Capítulo 446 – Incidente en el orfanato

Corvus inclinó la cabeza y luego desapareció en un parpadeo de plumas y humo.

[Aviso del Sistema: Directiva de Investigación Iniciada — Objetivo: Incidente en el orfanato]

[Subrutina Corvus Activa. Tiempo Estimado: 41 Minutos]

Lux se quedó allí un rato más.

La brisa arrastró unas cuantas hojas secas junto a sus pies.

Podría simplemente haber abierto un portal a su mansión. Teletransportarse a casa. A su baño. Canción de Cuna probablemente estaría acurrucada en algún lugar con una manta. Sira, sin duda, estaría semivestida y fingiría leer el código fiscal demoníaco solo para molestarlo.

Pero no.

Se quedó.

Porque a veces hasta los diablos necesitaban sentir el viento. Necesitaban recordar a qué olía el mundo mortal cuando no estaba ardiendo.

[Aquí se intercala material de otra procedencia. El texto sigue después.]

-- ==== Sys2Proof/Machine/Resets.lean ====
section
/-! DEFINITION. The hub resets (chapter 9): RESET_LINE, SUPPLY_LOW, POWER_ON, HOLD_ENDS, HUB_RESET_COMPLETION. -/

namespace Sys2Proof.Machine

/-- A detector when a reset begins: a running qualification timer is stopped and its pending level discarded (R28, R165). -/
def Detector.stopped : Detector → Detector
  | .unprimed => .unprimed
  | .steady a => .steady a
  | .qualifying a _ _ => .steady a

/-- The chip-select period of a port when a reset begins: an exchange in progress is cut off (R187). -/
def ChipSelect.cut : ChipSelect → ChipSelect
  | .live _ => .cutOff
  | .idle => .idle
  | .cutOff => .cutOff
  | .notReady => .notReady

/-- What happens at the moment a reset begins (R165): the queues are emptied and the part marks cleared, every timer stops without expiry, exchanges are cut
off. Every ATTN falls with its queue, and every WAKE with the reset. -/
def State.haltForReset (s : State) : State :=
  { s with
    ports := PerHost.ofFn fun h => { s.port h with queue := [], partMark := false, cs := (s.port h).cs.cut }
    dispatch := PerHost.ofFn fun h => { s.disp h with claimTimer := none }
    sessions := PerHost.ofFn fun h => { s.session h with wakeTimer := none }
    lines := mapTable (fun v => { v with detector := v.detector.stopped }) s.lines }

/-- A hold that appears (R165): it begins a reset while the hub runs, and joins the reset in progress otherwise. -/
def State.hold (s : State) (c : Cause) : State :=
  match s.inReset with
  | none => { s.haltForReset with inReset := some ⟨CauseSet.empty.insert c, CauseSet.empty.insert c⟩ }
  | some r => { s with inReset := some ⟨r.holds.insert c, r.causes.insert c⟩ }

/-- RESET_LINE (R166). -/
def execResetLine (s : State) : Result := .next (s.hold .resetLine)

/-- SUPPLY_LOW (R166). -/
def execSupplyLow (s : State) : Result := .next (s.hold .supplyLow)

/-- The loss of the Retention Cells' contents (R166): free values until the reset completes, with an epoch of 1 to 65535 (R164, log entry 9). -/
def State.loseRetention (s : State) : State :=
  { s with
    epoch := BitVec.ofNat 16 ((Config.lostEpoch s.freeIdx).val + 1)
    causes := PerHost.ofFn fun h =>
      ⟨Config.lostCause s.freeIdx h .powerOn, Config.lostCause s.freeIdx h .resetLine, Config.lostCause s.freeIdx h .supplyLow⟩
    freeIdx := s.freeIdx + 1 }

/-- POWER_ON (R166): the power-on circuit holds the hub in reset and the Retention Cells lose their contents. -/
def execPowerOn (s : State) : Result := .next (s.hold .powerOn).loseRetention

/-- HOLD_ENDS (R165): one hold of a reset in progress ends while another persists, so the reset stays in progress. A hold that is not in force cannot
end (log entry 6), and the end of the last hold is the row HUB_RESET_COMPLETION (log entry 7): there this row changes nothing. -/
def execHoldEnds (c : Cause) (s : State) : Result :=
  match s.inReset with
  | none => .next s
  | some r =>
    if r.holds.has c && decide (1 < r.holds.size) then .next { s with inReset := some { r with holds := r.holds.erase c } } else .next s

/-- The epoch advanced by one, from 65535 to 1 (R167). -/
def nextEpoch (e : BitVec 16) : BitVec 16 := if e = 65535 then 1 else e + 1

/-- The raw level of a line in the first sample after a reset (R27). -/
def firstSample (pins : BitVec 48) (l : LineNo) : Level := if pins.getLsbD l.val then .high else .low

/-- Every block at its reset values (R24, R25, R28, R87, R105, R106, R142, R143, R157, R158, R187), with the first sample of the pins. The Retention Cells,
the Timebase and the commands that wait are kept; a chip-select period that the reset cut off, or that began during it, stays one until CS
rises (R187). -/
def State.clearBlocks (s : State) (pins : BitVec 48) : State :=
  { s with
    lines := tableOf fun l => ⟨firstSample pins l, .unprimed⟩
    table := Vector.replicate 48 LineEntry.initial
    leases := Vector.replicate 8 none
    slots := Vector.replicate 96 ⟨0, none⟩
    arrivals := []
    dispatch := PerHost.fill Dispatch.initial
    sessions := PerHost.fill Session.initial
    ports := PerHost.ofFn fun h => { Port.initial with cs := (s.port h).cs.cut }
    loss := []
    missed := PerHost.fill 0 }

/-- The Retention Cells at the completion of a reset (R167). -/
def State.updateRetention (s : State) (causes : CauseSet) : State :=
  if causes.powerOn then { s with epoch := 1, causes := PerHost.fill ⟨true, false, false⟩ }
  else { s with epoch := nextEpoch s.epoch, causes := PerHost.ofFn fun h => (s.causes.get h).union causes }

/-- HUB_RESET_COMPLETION (R165, R167): the last hold ends, every block takes its reset values, the Retention Cells are updated by the causes of the reset, and
the hub runs. While more than one hold is in force the reset stays in progress (R165), and while the hub runs there is no reset to complete: the
row then changes nothing (log entry 6). -/
def execHubResetCompletion (pins : BitVec 48) (s : State) : Result :=
  match s.inReset with
  | none => .next s
  | some r =>
    if 1 < r.holds.size then .next s else .next { (s.clearBlocks pins).updateRetention r.causes with inReset := none }

end Sys2Proof.Machine
end

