/-- A command changes no field of another host's session entry but by the wake that its effects may trigger there (R111, R130, R139, R141). -/
def Obligations.OtherSessionsUntouched : Prop :=
  ∀ (i : Instr) (p : HostId) (q : Byte) (s t : State) (h : HostId), callerOf i = some (p, q) → h ≠ p → exec i s = .next t →
    t.session h = s.session h ∨
      (s.session h).state = .deep ∧
        t.session h = { s.session h with state := .waking, wakeTimer := some (s.now + (s.session h).wakeTimeout) }

/-- While a reset is in progress the hub takes no event (R165): a row that is not a part of the reset changes nothing but a port's chip-select period, and
a command's exchange is discarded (R187). A period that a reset cut off, or that began during one, is discarded too when the hub runs by the time
CS rises: neither the command nor a short exchange of that port changes anything but CS (R187). -/
def Obligations.NothingTakenInReset : Prop :=
  (∀ (i : Instr) (s t : State), ¬s.running → exec i s = .next t →
    i ≠ .resetLine → i ≠ .supplyLow → i ≠ .powerOn → (∀ c, i ≠ .holdEnds c) → (∀ pins, i ≠ .hubResetCompletion pins) →
    t = { s with ports := t.ports } ∧ (∀ h, t.port h = { s.port h with cs := (t.port h).cs }) ∧
      ∀ p q, callerOf i = some (p, q) → (t.port p).cs = .idle ∧ s.samePortsBut t p) ∧
  ∀ (i : Instr) (p : HostId) (s : State), (s.port p).cs = .cutOff ∨ (s.port p).cs = .notReady →
    ((∃ q, callerOf i = some (p, q)) ∨ ∃ k, i = .shortExchange p k) →
    ∃ t, exec i s = .next t ∧ t = { s with ports := t.ports } ∧ s.samePortsBut t p ∧ t.port p = { s.port p with cs := .idle }

/-- A command other than NOP whose REPLY has no place is not taken: the overrun mark is set, and nothing else happens but the end of the exchange (R178). A
command from a host that is not attached, other than ATTACH, NOP and QUERY_HOST, is answered NOT_ATTACHED with no other effect (R126). -/
def Obligations.NoRoomAndNotAttached : Prop :=
  (
    ∀ (i : Instr) (p : HostId) (q : Byte) (s : State), callerOf i = some (p, q) → i ≠ .nop p q → s.canExchange p →
      (s.port p).hasReplyRoom = false →
      exec i s = .next (((s.judged p).updPort p fun r => { r with overrun := true }).finishExchange p)) ∧
  (
    ∀ (i : Instr) (p : HostId) (q : Byte) (s : State), callerOf i = some (p, q) → needsSession i = true → s.takes p →
      s.attached p = false →
      exec i s = .next (((s.judged p).reply p q .notAttached .empty).finishExchange p))
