-- ==== Sys2Proof/Laws/State.lean ====
section
/-! SUPPORT. The small lemmas of the state: one per field per update, and what reading a piece of the state after an update of one piece gives. -/

namespace Sys2Proof

@[simp] theorem PerHost.get_set_self {α : Type} (t : PerHost α) (h : HostId) (v : α) : (t.set h v).get h = v := by cases h <;> rfl

theorem PerHost.get_set_ne {α : Type} (t : PerHost α) {h k : HostId} (v : α) (hk : k ≠ h) : (t.set h v).get k = t.get k := by
  cases h <;> cases k <;> first | rfl | exact absurd rfl hk

theorem PerHost.get_set {α : Type} (t : PerHost α) (h k : HostId) (v : α) :
    (t.set h v).get k = if k = h then v else t.get k := by
  cases h <;> cases k <;> rfl

@[simp] theorem PerHost.get_fill {α : Type} (v : α) (h : HostId) : (PerHost.fill v).get h = v := by cases h <;> rfl

@[simp] theorem PerHost.get_ofFn {α : Type} (f : HostId → α) (h : HostId) : (PerHost.ofFn f).get h = f h := by cases h <;> rfl

theorem PerHost.ext_get {α : Type} {t u : PerHost α} (e : ∀ h, t.get h = u.get h) : t = u := by
  cases t; cases u
  have a := e .h0; have b := e .h1; have c := e .h2; have d := e .h3
  simp only [PerHost.get] at a b c d
  subst a b c d; rfl

@[simp] theorem PerHost.set_get {α : Type} (t : PerHost α) (h : HostId) : t.set h (t.get h) = t := by cases h <;> rfl

@[simp] theorem PerHost.set_set {α : Type} (t : PerHost α) (h : HostId) (v w : α) : (t.set h v).set h w = t.set h w := by
  cases h <;> rfl

theorem HostSet.isEmpty_eq_true {u : HostSet} : HostSet.isEmpty u = true ↔ ∀ h, u.get h = false := by
  obtain ⟨a, b, c, d⟩ := u
  constructor
  · intro e h
    cases a <;> cases b <;> cases c <;> cases d <;> cases h <;> first | rfl | cases e
  · intro e
    have ea := e .h0; have eb := e .h1; have ec := e .h2; have ed := e .h3
    simp only [PerHost.get] at ea eb ec ed
    subst ea eb ec ed; rfl

theorem HostSet.isEmpty_eq_false {u : HostSet} : HostSet.isEmpty u = false ↔ ∃ h, u.get h = true := by
  rw [← Bool.not_eq_true, HostSet.isEmpty_eq_true]
  simp

@[simp] theorem HostSet.get_empty (h : HostId) : HostSet.empty.get h = false := by cases h <;> rfl

/-- Every host is in the list of the four hosts. -/
@[simp] theorem HostId.mem_all (h : HostId) : h ∈ HostId.all := by cases h <;> decide

@[simp] theorem CauseSet.has_empty (c : Cause) : CauseSet.empty.has c = false := by cases c <;> rfl

theorem CauseSet.has_insert (u : CauseSet) (c d : Cause) : (u.insert c).has d = (decide (d = c) || u.has d) := by
  cases c <;> cases d <;> rfl

theorem CauseSet.has_erase (u : CauseSet) (c d : Cause) : (u.erase c).has d = (!decide (d = c) && u.has d) := by
  cases c <;> cases d <;> rfl

theorem CauseSet.eq_empty_iff {u : CauseSet} : u = CauseSet.empty ↔ ∀ c, u.has c = false := by
  obtain ⟨a, b, c⟩ := u
  constructor
  · intro h d; rw [h]; exact CauseSet.has_empty d
  · intro h; simpa [CauseSet.empty] using ⟨h .powerOn, h .resetLine, h .supplyLow⟩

La hierba. El metal del banco del parque. El leve aroma de castañas asadas de un carrito demasiado lejano para verlo.

Caminó lentamente por el sendero, pasando junto a unos columpios de cadenas chirriantes. Un tobogán oxidado.

El tipo de parque que se ve junto a un edificio antiguo. El tipo de lugar al que los huérfanos huirían cuando los pasillos se volvieran demasiado ruidosos.

Encontró un banco viejo y se sentó.

No se recostó. Solo se sentó.

El atardecer se fundía entre las nubes, dorado, rosa y silencioso.

Y por un momento, Lux no pareció un demonio.

No pareció un CFO.

No pareció el hijo de la Codicia.

Solo un hombre con una túnica blanca.

Mirando el cielo.

Lux estaba sentado en ese banco gastado como si no perteneciera a este mundo y, sin embargo, de alguna manera, sí lo hacía. La luz del atardecer besó el borde de su mejilla, y la brisa tironeó perezosamente de su túnica como si no se hubiera decidido si tratarlo como un invitado sagrado o un fantasma errante.

No se movió.

Tampoco parpadeaba mucho.

Solo… respiraba.

Lo cual era raro.

Porque respirar significaba no calcular. No planificar. No usar su encanto para salir de algún lío de categoría divina entre reinos.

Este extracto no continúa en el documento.